Exercise brief:
Beneath this instruction is a listing. Transcribe from it only the stretch from the line with "succ n ih =>" through the line with "obtain ⟨k, hk, ⟨t, hrun, ht, hidle, hP⟩", both end lines included, exactly as written.

*** Opening Record set ***

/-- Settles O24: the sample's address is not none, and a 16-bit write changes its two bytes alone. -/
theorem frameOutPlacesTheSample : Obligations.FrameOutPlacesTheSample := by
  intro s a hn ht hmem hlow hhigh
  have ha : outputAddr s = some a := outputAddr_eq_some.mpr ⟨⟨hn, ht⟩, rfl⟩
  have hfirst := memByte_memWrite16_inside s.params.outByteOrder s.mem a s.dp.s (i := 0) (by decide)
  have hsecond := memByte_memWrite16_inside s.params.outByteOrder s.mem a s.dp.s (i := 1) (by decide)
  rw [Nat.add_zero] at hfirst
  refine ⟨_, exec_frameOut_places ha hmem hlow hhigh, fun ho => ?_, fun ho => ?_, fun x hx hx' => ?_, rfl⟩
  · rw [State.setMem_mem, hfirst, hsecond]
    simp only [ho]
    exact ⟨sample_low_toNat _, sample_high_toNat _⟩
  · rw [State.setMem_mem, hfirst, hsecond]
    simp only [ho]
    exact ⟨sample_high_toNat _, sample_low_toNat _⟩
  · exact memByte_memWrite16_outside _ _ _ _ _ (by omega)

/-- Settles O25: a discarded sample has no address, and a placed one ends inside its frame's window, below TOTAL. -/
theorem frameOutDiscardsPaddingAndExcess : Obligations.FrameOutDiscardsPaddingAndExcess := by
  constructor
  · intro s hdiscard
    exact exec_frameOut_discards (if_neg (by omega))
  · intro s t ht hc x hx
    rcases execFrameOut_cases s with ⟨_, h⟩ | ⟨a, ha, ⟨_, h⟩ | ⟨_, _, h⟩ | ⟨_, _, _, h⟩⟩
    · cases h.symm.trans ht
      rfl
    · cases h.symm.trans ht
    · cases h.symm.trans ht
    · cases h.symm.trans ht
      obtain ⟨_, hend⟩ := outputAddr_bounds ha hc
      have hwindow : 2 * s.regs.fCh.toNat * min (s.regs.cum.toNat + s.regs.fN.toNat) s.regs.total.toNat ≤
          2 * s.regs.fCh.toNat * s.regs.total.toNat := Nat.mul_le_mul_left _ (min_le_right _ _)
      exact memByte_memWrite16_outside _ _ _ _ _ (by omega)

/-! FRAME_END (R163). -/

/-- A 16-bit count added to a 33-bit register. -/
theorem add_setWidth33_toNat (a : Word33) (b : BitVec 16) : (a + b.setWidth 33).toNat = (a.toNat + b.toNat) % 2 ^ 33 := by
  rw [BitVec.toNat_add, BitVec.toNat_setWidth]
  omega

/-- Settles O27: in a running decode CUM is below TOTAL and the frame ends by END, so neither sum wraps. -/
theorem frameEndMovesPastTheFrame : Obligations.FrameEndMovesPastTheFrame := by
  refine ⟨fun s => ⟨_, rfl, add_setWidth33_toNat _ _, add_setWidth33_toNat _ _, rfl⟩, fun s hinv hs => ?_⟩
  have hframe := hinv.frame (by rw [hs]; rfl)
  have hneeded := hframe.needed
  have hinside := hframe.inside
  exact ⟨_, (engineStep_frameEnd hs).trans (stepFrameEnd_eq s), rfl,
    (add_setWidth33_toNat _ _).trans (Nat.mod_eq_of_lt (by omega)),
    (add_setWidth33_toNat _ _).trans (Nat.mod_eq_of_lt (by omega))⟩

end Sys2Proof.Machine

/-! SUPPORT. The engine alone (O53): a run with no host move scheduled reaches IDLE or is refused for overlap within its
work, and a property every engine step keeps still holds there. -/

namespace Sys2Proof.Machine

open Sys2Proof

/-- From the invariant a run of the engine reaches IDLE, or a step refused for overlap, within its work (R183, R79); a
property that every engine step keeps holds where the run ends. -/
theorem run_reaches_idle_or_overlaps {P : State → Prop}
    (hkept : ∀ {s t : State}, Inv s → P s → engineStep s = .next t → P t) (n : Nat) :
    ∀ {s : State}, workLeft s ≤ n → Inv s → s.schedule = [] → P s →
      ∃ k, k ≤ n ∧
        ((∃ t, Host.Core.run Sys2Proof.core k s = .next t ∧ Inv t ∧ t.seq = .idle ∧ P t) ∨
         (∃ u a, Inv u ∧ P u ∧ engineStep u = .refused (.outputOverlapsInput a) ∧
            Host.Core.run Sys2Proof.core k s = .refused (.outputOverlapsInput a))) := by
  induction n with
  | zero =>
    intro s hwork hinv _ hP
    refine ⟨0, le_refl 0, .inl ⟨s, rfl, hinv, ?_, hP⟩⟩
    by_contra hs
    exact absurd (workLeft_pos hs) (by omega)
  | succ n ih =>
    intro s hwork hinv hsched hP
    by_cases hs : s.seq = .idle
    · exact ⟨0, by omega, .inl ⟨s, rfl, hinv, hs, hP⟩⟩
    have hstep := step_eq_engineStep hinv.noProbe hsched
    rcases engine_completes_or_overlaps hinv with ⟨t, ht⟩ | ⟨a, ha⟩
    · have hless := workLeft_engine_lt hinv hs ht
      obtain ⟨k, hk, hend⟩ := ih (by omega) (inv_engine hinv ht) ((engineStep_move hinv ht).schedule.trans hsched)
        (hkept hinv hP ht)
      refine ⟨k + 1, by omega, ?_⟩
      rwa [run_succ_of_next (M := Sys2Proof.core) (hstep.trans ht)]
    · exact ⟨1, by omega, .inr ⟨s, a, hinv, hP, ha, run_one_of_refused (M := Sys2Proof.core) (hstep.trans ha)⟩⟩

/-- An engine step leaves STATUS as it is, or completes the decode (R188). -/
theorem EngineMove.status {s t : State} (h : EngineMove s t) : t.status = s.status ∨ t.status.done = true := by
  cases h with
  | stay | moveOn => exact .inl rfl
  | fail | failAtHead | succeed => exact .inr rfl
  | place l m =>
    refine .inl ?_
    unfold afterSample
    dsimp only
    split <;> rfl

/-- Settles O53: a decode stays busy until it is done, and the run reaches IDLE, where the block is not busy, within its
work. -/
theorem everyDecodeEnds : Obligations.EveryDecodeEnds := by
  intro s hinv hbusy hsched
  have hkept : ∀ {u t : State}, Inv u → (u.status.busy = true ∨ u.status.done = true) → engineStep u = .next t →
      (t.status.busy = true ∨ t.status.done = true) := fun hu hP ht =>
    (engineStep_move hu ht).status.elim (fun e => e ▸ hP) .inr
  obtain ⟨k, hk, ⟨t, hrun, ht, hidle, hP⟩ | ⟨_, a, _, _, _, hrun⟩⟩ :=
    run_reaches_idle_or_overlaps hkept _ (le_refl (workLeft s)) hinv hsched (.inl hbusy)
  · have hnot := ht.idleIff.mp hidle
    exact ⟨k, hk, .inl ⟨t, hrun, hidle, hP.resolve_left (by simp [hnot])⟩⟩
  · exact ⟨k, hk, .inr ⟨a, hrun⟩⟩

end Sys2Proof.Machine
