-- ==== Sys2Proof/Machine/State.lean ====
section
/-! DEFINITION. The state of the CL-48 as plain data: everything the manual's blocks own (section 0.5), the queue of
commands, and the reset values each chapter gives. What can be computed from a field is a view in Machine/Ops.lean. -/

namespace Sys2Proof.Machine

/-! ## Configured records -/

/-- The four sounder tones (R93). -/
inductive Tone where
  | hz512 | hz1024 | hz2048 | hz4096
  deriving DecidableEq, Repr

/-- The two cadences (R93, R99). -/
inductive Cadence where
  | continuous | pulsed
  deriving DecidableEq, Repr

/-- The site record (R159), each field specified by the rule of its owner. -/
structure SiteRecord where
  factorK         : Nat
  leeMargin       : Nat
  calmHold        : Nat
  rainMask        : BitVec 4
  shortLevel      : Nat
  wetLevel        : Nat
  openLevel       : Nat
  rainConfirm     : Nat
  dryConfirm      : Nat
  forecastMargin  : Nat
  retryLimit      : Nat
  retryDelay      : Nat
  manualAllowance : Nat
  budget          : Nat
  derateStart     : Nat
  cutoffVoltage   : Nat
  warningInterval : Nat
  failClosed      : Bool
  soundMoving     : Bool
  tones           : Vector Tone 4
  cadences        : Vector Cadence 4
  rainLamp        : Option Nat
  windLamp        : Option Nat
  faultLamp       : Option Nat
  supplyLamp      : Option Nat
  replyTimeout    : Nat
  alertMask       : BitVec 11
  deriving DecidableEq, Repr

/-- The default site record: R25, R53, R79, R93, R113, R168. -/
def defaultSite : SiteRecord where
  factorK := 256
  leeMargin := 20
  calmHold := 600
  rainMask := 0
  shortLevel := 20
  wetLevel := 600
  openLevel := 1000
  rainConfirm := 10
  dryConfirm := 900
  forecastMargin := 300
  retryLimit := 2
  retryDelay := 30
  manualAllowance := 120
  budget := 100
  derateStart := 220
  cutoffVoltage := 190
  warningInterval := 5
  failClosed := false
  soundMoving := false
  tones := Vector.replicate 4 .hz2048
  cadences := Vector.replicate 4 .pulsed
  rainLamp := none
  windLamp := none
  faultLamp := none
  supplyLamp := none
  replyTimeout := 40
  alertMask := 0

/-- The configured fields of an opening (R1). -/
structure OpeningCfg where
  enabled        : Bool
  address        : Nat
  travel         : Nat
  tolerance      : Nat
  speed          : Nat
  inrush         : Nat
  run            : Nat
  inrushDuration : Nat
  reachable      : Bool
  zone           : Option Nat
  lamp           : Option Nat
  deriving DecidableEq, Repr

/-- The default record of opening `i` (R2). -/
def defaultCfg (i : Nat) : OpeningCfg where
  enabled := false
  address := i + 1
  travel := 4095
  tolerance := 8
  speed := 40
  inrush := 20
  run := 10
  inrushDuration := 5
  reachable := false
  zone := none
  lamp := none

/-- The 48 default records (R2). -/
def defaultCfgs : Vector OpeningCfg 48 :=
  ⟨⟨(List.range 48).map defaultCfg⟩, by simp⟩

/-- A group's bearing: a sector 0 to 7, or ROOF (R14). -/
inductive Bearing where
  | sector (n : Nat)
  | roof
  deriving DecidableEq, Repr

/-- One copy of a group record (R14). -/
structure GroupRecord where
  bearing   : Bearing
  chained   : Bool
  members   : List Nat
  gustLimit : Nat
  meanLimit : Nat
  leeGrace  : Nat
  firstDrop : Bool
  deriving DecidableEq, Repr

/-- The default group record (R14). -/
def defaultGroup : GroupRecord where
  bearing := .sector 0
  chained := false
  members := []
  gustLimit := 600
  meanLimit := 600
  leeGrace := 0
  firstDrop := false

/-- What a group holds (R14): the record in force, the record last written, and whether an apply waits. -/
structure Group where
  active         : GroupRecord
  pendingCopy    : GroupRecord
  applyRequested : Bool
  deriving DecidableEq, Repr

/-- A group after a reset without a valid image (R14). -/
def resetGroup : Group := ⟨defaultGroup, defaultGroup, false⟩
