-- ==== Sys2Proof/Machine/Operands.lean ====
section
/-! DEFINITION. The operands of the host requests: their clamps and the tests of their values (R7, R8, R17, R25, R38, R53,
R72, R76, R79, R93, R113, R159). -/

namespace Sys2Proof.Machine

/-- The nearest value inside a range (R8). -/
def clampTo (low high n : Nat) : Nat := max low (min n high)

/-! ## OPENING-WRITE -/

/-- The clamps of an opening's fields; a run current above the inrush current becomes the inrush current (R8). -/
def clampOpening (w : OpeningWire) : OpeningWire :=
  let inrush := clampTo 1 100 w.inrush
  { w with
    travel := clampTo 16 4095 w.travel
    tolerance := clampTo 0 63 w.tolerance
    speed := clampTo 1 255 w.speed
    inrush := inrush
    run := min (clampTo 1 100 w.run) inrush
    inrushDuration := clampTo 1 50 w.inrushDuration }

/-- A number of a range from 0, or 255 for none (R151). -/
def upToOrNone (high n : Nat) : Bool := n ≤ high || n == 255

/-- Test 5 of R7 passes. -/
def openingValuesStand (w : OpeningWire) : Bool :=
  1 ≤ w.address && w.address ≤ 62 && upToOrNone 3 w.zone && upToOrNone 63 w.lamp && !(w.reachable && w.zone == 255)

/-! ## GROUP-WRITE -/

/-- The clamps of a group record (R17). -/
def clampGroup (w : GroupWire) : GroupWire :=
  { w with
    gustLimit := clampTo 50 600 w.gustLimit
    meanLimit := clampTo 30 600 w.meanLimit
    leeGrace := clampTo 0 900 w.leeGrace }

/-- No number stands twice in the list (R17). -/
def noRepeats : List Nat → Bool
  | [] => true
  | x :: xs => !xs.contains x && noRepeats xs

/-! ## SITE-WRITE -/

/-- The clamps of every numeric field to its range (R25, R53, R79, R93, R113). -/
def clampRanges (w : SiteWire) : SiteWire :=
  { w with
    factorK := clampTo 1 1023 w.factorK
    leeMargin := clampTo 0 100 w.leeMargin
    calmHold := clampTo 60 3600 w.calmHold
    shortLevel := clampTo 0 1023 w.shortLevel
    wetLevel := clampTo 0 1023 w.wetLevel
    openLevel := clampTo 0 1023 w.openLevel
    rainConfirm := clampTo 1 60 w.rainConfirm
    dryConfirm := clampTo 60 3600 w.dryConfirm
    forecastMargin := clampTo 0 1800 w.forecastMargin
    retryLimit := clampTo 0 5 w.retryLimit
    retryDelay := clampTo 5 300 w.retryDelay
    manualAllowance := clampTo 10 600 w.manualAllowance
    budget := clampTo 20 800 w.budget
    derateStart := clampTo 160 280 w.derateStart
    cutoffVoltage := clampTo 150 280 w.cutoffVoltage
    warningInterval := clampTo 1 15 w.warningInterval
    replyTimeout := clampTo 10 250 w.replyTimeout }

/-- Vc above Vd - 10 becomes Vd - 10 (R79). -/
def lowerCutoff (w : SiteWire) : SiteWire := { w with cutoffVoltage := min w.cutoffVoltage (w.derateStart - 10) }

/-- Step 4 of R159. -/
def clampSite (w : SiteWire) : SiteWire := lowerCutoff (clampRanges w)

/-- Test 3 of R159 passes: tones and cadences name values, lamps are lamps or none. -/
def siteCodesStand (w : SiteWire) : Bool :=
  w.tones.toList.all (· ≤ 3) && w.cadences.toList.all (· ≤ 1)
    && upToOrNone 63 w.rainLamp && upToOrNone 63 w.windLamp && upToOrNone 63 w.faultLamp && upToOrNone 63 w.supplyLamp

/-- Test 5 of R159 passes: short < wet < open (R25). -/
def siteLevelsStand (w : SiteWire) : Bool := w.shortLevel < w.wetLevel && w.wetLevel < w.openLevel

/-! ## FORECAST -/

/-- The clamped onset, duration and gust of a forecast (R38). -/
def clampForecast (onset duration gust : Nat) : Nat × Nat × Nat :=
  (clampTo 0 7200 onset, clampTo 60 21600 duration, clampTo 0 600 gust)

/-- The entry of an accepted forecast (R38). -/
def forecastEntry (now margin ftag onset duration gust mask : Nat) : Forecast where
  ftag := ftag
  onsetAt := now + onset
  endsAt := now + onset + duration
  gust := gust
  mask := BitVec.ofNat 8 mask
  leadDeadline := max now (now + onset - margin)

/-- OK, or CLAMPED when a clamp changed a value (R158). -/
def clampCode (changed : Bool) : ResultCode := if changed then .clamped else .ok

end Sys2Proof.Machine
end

*** Closing Record set ***

Your response:
  | succ n ih =>
    intro s hwork hinv hsched hP
    by_cases hs : s.seq = .idle
    · exact ⟨0, by omega, .inl ⟨s, rfl, hinv, hs, hP⟩⟩
    have hstep := step_eq_engineStep hinv.noProbe hsched
    rcases engine_completes_or_overlaps hinv with ⟨t, ht⟩ | ⟨a, ha⟩
    · have hless := workLeft_engine_lt hinv hs ht
      obtain ⟨k, hk, hend⟩ := ih (by omega) (inv_engine hinv ht) ((engineStep_move hinv ht).schedule.trans hsched)
        (hkept hinv hP ht)
      refine ⟨k + 1, by omega, ?_⟩
      rwa [run_succ_of_next (M := Sys2Proof.core) (hstep.trans ht)]
    · exact ⟨1, by omega, .inr ⟨s, a, hinv, hP, ha, run_one_of_refused (M := Sys2Proof.core) (hstep.trans ha)⟩⟩

/-- An engine step leaves STATUS as it is, or completes the decode (R188). -/
theorem EngineMove.status {s t : State} (h : EngineMove s t) : t.status = s.status ∨ t.status.done = true := by
  cases h with
  | stay | moveOn => exact .inl rfl
  | fail | failAtHead | succeed => exact .inr rfl
  | place l m =>
    refine .inl ?_
    unfold afterSample
    dsimp only
    split <;> rfl

/-- Settles O53: a decode stays busy until it is done, and the run reaches IDLE, where the block is not busy, within its
work. -/
theorem everyDecodeEnds : Obligations.EveryDecodeEnds := by
  intro s hinv hbusy hsched
  have hkept : ∀ {u t : State}, Inv u → (u.status.busy = true ∨ u.status.done = true) → engineStep u = .next t →
      (t.status.busy = true ∨ t.status.done = true) := fun hu hP ht =>
    (engineStep_move hu ht).status.elim (fun e => e ▸ hP) .inr
  obtain ⟨k, hk, ⟨t, hrun, ht, hidle, hP⟩ | ⟨_, a, _, _, _, hrun⟩⟩ :=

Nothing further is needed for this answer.